Collected data entries:
=-=-=

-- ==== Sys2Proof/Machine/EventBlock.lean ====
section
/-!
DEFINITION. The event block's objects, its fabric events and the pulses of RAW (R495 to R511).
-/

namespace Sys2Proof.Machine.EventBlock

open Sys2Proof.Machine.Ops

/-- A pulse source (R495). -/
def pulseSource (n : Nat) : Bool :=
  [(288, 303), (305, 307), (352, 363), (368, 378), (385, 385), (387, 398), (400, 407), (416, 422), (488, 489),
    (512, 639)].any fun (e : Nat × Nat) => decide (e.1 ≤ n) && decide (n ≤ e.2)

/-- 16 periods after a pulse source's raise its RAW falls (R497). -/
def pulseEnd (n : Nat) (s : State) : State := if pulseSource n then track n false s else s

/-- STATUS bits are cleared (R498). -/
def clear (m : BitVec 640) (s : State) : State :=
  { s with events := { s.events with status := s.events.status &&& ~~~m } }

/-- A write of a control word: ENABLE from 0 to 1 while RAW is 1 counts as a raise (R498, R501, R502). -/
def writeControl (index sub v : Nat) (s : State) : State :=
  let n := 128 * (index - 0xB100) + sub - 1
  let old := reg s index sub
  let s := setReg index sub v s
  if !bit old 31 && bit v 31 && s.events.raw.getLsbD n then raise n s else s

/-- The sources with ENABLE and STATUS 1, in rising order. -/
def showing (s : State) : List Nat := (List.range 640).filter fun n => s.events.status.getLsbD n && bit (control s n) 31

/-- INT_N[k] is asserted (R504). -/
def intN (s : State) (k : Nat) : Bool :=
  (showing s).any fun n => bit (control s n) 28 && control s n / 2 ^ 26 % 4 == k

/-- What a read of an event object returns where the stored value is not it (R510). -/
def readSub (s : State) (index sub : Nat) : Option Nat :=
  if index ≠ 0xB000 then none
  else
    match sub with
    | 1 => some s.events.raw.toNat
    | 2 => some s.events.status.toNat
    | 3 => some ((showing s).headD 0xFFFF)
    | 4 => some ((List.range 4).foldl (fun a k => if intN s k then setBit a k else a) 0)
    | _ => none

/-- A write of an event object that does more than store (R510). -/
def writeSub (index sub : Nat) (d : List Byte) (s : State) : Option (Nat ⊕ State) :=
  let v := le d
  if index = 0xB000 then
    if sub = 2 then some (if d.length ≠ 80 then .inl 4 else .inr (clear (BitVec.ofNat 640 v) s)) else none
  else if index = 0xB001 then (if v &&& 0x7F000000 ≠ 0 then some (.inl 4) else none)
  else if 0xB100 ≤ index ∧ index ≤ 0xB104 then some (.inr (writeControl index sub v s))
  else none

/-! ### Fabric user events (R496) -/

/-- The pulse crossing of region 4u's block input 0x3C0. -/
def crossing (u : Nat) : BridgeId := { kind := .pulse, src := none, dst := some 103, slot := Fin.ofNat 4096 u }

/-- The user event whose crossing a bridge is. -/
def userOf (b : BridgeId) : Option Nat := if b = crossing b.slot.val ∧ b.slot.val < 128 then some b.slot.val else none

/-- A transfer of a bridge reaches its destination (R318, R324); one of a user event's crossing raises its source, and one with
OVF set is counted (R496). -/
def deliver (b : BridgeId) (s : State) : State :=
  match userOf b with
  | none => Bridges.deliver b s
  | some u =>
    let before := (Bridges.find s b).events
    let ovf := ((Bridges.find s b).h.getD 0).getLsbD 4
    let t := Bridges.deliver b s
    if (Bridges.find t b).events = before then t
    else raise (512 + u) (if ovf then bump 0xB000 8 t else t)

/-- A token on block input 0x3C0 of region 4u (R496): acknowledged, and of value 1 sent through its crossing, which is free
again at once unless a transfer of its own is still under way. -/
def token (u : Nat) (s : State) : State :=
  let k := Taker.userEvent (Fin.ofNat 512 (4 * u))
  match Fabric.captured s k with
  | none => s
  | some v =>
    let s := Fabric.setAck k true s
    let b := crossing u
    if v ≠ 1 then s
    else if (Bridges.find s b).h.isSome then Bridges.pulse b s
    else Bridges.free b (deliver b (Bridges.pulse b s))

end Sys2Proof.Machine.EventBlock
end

=-=-=

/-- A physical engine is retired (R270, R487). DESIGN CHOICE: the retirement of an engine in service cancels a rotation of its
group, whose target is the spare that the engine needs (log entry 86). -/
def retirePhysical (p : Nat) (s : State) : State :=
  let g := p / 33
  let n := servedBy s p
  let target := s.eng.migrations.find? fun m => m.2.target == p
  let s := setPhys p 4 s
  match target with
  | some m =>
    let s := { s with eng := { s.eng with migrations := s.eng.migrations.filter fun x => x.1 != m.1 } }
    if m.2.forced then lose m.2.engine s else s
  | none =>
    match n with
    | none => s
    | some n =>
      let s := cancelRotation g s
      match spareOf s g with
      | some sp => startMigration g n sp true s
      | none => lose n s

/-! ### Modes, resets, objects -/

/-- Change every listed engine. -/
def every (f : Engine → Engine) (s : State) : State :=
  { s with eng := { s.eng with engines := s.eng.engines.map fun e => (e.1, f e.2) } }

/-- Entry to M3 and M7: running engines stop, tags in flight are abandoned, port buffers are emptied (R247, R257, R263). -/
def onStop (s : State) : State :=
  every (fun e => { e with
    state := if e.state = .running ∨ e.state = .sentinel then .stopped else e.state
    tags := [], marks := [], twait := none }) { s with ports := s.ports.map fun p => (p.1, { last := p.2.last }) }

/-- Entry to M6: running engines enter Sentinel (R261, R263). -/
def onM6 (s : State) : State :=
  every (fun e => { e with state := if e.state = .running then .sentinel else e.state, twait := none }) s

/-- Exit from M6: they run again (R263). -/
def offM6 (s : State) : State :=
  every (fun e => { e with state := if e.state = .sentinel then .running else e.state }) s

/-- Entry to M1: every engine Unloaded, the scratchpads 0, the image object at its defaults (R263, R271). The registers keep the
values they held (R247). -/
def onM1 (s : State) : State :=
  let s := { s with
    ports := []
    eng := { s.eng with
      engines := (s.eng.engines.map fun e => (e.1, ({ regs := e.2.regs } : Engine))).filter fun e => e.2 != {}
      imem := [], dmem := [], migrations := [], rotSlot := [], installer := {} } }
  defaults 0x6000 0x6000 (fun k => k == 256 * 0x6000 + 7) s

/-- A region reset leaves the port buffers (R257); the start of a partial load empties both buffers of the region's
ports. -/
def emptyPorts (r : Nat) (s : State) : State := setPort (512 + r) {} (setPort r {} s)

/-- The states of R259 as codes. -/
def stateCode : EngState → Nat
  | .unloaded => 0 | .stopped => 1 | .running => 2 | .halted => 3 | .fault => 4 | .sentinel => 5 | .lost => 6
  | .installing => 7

=-=-=

Of all the lines in the data above, show only those that hold the word "before".

    let before := (Bridges.find s b).events
    if (Bridges.find t b).events = before then t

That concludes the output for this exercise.